= About this exercise =
Return exactly those lines of the material below that fall between the line holding "def State.submitFrame (s" and the line holding "b ++ List.replicate (60 - b.length) 0", inclusive.

= Information shown =
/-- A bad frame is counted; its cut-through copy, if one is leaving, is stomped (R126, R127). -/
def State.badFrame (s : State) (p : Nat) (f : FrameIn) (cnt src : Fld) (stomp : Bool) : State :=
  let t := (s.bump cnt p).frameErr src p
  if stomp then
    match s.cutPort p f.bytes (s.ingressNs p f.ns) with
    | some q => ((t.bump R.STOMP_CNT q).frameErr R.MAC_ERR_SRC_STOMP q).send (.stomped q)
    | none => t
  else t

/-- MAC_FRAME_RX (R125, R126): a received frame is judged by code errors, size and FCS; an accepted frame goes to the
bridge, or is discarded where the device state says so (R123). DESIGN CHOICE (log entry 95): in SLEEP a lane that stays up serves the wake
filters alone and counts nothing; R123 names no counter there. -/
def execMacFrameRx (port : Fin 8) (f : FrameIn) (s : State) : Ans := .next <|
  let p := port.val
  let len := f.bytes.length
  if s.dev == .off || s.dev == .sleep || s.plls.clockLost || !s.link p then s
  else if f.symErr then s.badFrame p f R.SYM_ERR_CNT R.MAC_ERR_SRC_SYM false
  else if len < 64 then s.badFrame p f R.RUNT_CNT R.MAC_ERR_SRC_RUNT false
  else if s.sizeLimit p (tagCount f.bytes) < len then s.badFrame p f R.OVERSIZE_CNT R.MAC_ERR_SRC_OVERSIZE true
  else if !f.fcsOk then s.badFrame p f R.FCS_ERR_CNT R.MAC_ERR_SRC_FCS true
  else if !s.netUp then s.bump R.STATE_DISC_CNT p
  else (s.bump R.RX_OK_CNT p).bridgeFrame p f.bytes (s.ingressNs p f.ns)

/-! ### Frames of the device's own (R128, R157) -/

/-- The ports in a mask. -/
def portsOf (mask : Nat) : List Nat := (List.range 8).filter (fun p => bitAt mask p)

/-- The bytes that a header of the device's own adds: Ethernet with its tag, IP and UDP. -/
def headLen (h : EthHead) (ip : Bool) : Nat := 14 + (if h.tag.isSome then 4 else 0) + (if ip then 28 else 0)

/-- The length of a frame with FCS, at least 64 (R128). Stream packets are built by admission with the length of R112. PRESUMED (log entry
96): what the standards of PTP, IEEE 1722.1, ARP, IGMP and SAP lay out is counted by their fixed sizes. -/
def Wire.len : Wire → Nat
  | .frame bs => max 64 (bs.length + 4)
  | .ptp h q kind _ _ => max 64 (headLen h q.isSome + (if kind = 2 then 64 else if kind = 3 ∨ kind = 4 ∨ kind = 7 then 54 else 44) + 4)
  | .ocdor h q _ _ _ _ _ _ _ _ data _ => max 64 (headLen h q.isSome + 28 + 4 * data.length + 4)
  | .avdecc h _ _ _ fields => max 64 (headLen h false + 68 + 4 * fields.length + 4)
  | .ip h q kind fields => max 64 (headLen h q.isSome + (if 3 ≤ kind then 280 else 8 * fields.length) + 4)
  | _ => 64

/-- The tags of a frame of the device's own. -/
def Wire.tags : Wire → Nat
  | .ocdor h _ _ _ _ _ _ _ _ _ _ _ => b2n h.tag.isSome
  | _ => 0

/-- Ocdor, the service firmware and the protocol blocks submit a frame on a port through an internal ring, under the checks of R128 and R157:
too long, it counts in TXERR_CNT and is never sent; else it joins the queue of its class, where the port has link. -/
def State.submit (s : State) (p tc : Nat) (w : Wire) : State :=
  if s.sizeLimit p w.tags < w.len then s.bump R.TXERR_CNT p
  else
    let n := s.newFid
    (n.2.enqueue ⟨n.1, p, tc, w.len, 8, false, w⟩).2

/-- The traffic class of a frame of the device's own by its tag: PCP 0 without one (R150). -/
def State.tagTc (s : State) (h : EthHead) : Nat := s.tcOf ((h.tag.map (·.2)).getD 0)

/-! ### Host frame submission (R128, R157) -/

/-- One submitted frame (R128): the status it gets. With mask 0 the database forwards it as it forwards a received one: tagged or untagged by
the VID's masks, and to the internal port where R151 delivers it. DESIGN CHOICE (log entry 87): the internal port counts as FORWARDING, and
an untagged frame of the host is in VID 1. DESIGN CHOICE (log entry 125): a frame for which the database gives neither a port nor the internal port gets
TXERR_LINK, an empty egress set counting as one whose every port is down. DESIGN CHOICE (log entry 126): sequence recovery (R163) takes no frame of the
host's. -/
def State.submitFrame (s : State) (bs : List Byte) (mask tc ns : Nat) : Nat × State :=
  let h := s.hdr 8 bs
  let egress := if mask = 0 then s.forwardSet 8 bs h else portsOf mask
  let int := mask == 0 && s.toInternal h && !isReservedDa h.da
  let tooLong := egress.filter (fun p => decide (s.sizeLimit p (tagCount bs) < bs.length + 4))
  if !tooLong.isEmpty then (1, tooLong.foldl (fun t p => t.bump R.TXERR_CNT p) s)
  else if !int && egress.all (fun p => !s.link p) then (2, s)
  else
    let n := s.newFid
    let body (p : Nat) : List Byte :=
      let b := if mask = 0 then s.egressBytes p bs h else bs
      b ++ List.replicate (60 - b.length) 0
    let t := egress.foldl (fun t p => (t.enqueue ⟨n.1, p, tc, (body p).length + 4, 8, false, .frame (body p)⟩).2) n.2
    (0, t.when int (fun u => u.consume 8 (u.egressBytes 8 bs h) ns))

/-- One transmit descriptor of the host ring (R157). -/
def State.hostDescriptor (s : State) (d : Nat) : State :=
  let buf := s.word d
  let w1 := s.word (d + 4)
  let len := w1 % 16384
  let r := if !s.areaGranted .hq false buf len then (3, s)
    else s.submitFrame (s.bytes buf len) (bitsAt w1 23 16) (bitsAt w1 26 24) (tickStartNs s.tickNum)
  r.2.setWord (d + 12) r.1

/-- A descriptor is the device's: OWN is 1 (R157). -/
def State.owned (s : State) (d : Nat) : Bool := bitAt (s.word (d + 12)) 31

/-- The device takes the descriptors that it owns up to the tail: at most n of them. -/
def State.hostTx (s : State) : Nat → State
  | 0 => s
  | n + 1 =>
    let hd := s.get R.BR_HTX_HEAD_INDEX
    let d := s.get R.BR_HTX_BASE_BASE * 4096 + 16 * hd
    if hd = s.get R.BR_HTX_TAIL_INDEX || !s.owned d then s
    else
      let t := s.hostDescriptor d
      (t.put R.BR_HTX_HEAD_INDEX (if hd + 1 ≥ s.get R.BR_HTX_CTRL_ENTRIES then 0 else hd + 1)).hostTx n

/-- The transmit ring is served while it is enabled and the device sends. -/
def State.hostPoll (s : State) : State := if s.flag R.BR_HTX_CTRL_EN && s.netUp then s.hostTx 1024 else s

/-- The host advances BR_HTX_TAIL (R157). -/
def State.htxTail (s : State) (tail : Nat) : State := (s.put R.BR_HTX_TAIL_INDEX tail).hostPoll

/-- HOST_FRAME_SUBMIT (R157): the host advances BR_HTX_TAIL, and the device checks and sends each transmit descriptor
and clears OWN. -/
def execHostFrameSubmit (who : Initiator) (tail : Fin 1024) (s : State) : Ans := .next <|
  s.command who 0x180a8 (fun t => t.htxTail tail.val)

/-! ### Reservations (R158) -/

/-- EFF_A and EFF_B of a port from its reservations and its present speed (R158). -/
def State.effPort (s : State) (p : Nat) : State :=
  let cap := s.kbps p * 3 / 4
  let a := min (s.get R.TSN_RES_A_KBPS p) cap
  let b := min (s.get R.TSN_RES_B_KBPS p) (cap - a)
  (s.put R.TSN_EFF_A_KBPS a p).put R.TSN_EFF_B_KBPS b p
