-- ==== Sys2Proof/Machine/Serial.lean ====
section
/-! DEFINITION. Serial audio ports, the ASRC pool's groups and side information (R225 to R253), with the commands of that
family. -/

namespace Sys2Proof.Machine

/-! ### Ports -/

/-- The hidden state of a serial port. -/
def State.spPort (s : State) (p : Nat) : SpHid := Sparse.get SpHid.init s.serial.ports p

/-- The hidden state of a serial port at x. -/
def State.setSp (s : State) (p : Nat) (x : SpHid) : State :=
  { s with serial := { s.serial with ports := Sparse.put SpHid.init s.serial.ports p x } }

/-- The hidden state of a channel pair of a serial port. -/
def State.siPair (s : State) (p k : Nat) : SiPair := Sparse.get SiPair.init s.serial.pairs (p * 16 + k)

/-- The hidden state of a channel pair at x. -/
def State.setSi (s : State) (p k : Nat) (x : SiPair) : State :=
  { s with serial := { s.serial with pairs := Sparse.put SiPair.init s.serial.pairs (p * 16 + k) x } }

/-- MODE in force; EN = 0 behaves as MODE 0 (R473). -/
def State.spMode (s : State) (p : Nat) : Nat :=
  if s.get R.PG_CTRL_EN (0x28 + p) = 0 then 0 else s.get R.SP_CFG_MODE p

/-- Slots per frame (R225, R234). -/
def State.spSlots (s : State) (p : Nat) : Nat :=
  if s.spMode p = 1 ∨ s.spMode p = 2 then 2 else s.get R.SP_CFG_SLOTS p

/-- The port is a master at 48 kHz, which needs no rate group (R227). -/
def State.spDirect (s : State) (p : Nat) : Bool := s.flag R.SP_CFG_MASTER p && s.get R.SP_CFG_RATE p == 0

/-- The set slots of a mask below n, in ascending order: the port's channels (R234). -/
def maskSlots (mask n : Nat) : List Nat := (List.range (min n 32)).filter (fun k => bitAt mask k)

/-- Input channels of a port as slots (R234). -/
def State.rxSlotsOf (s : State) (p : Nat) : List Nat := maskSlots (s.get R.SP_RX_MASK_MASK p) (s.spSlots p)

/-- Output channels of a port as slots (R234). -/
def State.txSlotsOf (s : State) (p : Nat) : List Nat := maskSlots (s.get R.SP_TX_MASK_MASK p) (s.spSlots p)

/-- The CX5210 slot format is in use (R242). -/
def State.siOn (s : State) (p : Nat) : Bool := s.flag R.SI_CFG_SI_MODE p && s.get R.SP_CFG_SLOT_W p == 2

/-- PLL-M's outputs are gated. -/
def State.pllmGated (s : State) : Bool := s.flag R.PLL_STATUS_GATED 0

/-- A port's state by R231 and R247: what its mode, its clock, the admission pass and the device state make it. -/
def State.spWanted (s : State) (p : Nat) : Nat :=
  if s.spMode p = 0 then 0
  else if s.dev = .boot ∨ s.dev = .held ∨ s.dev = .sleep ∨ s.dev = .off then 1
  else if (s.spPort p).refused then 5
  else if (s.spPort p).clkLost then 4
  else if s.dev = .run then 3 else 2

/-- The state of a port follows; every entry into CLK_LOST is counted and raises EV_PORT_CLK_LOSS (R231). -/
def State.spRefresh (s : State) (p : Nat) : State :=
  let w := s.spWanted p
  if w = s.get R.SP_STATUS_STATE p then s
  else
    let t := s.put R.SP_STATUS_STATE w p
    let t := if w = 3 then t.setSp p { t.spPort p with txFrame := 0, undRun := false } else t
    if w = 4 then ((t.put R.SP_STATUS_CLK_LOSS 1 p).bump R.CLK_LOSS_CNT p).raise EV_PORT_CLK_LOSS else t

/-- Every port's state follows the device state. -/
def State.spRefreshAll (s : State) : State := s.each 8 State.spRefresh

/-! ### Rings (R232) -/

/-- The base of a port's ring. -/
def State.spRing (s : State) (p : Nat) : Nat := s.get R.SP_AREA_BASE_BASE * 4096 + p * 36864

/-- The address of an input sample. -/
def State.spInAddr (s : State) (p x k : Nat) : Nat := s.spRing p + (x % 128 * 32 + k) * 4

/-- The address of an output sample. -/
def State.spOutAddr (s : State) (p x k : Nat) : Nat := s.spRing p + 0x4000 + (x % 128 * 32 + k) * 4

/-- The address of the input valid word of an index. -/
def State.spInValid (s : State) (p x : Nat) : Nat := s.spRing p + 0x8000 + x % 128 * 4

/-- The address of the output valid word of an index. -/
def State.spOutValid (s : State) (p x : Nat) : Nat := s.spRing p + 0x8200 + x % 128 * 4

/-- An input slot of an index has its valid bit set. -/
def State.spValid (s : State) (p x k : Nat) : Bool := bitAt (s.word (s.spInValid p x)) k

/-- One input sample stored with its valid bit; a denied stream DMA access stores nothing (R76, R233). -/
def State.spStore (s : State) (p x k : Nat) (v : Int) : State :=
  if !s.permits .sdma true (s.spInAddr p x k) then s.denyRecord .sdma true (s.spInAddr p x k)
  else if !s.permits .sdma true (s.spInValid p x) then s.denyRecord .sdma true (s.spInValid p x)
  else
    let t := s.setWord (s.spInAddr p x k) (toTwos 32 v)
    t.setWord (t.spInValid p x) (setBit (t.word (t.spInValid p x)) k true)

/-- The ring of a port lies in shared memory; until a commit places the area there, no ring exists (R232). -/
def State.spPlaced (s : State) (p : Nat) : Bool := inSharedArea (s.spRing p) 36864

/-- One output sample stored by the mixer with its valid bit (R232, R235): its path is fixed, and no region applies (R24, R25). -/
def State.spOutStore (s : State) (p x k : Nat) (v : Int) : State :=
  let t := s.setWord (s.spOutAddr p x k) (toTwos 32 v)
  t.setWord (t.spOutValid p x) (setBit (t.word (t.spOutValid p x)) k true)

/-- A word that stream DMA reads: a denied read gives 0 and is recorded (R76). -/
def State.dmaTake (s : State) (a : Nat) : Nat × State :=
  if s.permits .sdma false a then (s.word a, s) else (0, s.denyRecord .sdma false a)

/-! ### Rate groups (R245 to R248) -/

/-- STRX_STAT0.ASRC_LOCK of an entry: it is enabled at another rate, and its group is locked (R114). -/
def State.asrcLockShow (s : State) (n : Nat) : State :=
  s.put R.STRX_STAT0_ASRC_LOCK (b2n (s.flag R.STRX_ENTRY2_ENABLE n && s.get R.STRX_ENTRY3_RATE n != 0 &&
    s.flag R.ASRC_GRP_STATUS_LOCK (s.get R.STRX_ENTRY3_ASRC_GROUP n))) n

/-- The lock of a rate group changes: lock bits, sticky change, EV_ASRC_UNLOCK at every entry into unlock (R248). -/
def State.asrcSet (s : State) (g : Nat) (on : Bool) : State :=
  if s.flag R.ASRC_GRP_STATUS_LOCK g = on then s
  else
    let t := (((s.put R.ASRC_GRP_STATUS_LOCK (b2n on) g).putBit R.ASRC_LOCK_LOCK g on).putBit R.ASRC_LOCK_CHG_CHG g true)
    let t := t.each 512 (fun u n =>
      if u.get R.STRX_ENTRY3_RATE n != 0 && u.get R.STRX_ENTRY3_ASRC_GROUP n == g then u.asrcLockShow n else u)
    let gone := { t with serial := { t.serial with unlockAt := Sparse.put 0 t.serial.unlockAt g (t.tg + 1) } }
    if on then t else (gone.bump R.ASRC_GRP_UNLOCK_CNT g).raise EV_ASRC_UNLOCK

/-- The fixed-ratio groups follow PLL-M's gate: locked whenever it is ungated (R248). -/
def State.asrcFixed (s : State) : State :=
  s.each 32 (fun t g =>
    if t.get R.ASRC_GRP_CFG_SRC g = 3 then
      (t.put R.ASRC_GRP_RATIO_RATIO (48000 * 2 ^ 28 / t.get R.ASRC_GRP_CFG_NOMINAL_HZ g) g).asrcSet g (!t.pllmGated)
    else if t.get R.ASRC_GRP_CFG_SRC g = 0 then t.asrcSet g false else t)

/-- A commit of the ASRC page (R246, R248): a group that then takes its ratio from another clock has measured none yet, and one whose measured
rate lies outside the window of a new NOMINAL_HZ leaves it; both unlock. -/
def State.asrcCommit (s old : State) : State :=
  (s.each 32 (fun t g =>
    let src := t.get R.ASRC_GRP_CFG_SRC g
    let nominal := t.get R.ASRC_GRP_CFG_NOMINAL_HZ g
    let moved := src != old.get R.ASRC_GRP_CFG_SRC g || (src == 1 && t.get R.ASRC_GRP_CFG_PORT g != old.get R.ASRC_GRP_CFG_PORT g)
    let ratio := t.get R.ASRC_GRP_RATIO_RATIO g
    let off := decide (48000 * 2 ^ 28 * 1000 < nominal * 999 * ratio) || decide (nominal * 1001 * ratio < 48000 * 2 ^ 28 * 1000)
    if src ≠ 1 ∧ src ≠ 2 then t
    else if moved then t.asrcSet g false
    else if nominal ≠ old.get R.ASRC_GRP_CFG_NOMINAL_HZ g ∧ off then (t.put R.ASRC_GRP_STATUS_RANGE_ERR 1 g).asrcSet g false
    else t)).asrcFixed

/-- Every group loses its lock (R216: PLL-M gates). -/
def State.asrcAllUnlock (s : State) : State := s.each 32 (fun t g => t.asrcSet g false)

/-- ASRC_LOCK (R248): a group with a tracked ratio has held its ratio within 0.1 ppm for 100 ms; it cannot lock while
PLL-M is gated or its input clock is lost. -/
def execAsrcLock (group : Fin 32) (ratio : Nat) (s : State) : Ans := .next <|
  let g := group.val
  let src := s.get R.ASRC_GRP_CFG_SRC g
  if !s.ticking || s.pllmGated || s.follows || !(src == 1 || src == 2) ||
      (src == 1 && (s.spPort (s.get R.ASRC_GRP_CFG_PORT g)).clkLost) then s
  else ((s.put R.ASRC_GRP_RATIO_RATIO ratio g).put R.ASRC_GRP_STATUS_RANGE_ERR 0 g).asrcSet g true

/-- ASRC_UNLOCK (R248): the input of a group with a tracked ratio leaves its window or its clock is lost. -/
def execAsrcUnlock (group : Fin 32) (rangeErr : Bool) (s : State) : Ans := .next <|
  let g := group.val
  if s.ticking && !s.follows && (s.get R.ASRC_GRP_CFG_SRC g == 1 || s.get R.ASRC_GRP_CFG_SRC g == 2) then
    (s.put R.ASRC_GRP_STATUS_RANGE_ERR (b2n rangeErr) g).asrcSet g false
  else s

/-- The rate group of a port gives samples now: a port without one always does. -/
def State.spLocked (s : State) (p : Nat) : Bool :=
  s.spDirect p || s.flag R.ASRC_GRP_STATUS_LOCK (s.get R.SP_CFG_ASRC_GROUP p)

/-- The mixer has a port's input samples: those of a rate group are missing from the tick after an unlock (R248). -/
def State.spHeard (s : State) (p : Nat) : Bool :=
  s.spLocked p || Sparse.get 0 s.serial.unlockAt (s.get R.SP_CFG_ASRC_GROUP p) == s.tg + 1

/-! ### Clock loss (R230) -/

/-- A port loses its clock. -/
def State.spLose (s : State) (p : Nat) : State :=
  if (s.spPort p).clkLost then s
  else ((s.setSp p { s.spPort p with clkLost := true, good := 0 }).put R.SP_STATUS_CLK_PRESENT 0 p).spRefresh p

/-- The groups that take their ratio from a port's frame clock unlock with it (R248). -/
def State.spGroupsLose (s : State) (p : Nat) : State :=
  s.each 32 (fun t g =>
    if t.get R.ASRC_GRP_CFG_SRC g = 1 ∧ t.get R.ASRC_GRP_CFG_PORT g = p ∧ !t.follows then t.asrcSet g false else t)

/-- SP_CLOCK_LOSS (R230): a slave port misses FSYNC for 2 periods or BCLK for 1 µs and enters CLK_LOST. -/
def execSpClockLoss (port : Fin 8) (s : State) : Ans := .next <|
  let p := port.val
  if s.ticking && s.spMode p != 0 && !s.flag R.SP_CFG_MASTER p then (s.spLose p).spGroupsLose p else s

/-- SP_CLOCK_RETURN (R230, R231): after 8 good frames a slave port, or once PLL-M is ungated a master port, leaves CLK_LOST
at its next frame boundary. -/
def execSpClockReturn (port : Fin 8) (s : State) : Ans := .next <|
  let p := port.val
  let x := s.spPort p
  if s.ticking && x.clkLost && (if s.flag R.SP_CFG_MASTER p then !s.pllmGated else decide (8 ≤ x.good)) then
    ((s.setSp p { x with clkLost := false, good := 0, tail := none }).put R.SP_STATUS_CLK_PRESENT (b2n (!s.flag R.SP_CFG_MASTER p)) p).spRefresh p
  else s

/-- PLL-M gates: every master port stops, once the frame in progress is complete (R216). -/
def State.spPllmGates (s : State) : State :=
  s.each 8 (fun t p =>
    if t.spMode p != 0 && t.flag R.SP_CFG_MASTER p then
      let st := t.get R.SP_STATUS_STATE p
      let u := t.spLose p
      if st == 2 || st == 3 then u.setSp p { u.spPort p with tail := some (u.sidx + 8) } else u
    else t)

= Written response =
def State.submitFrame (s : State) (bs : List Byte) (mask tc ns : Nat) : Nat × State :=
  let h := s.hdr 8 bs
  let egress := if mask = 0 then s.forwardSet 8 bs h else portsOf mask
  let int := mask == 0 && s.toInternal h && !isReservedDa h.da
  let tooLong := egress.filter (fun p => decide (s.sizeLimit p (tagCount bs) < bs.length + 4))
  if !tooLong.isEmpty then (1, tooLong.foldl (fun t p => t.bump R.TXERR_CNT p) s)
  else if !int && egress.all (fun p => !s.link p) then (2, s)
  else
    let n := s.newFid
    let body (p : Nat) : List Byte :=
      let b := if mask = 0 then s.egressBytes p bs h else bs
      b ++ List.replicate (60 - b.length) 0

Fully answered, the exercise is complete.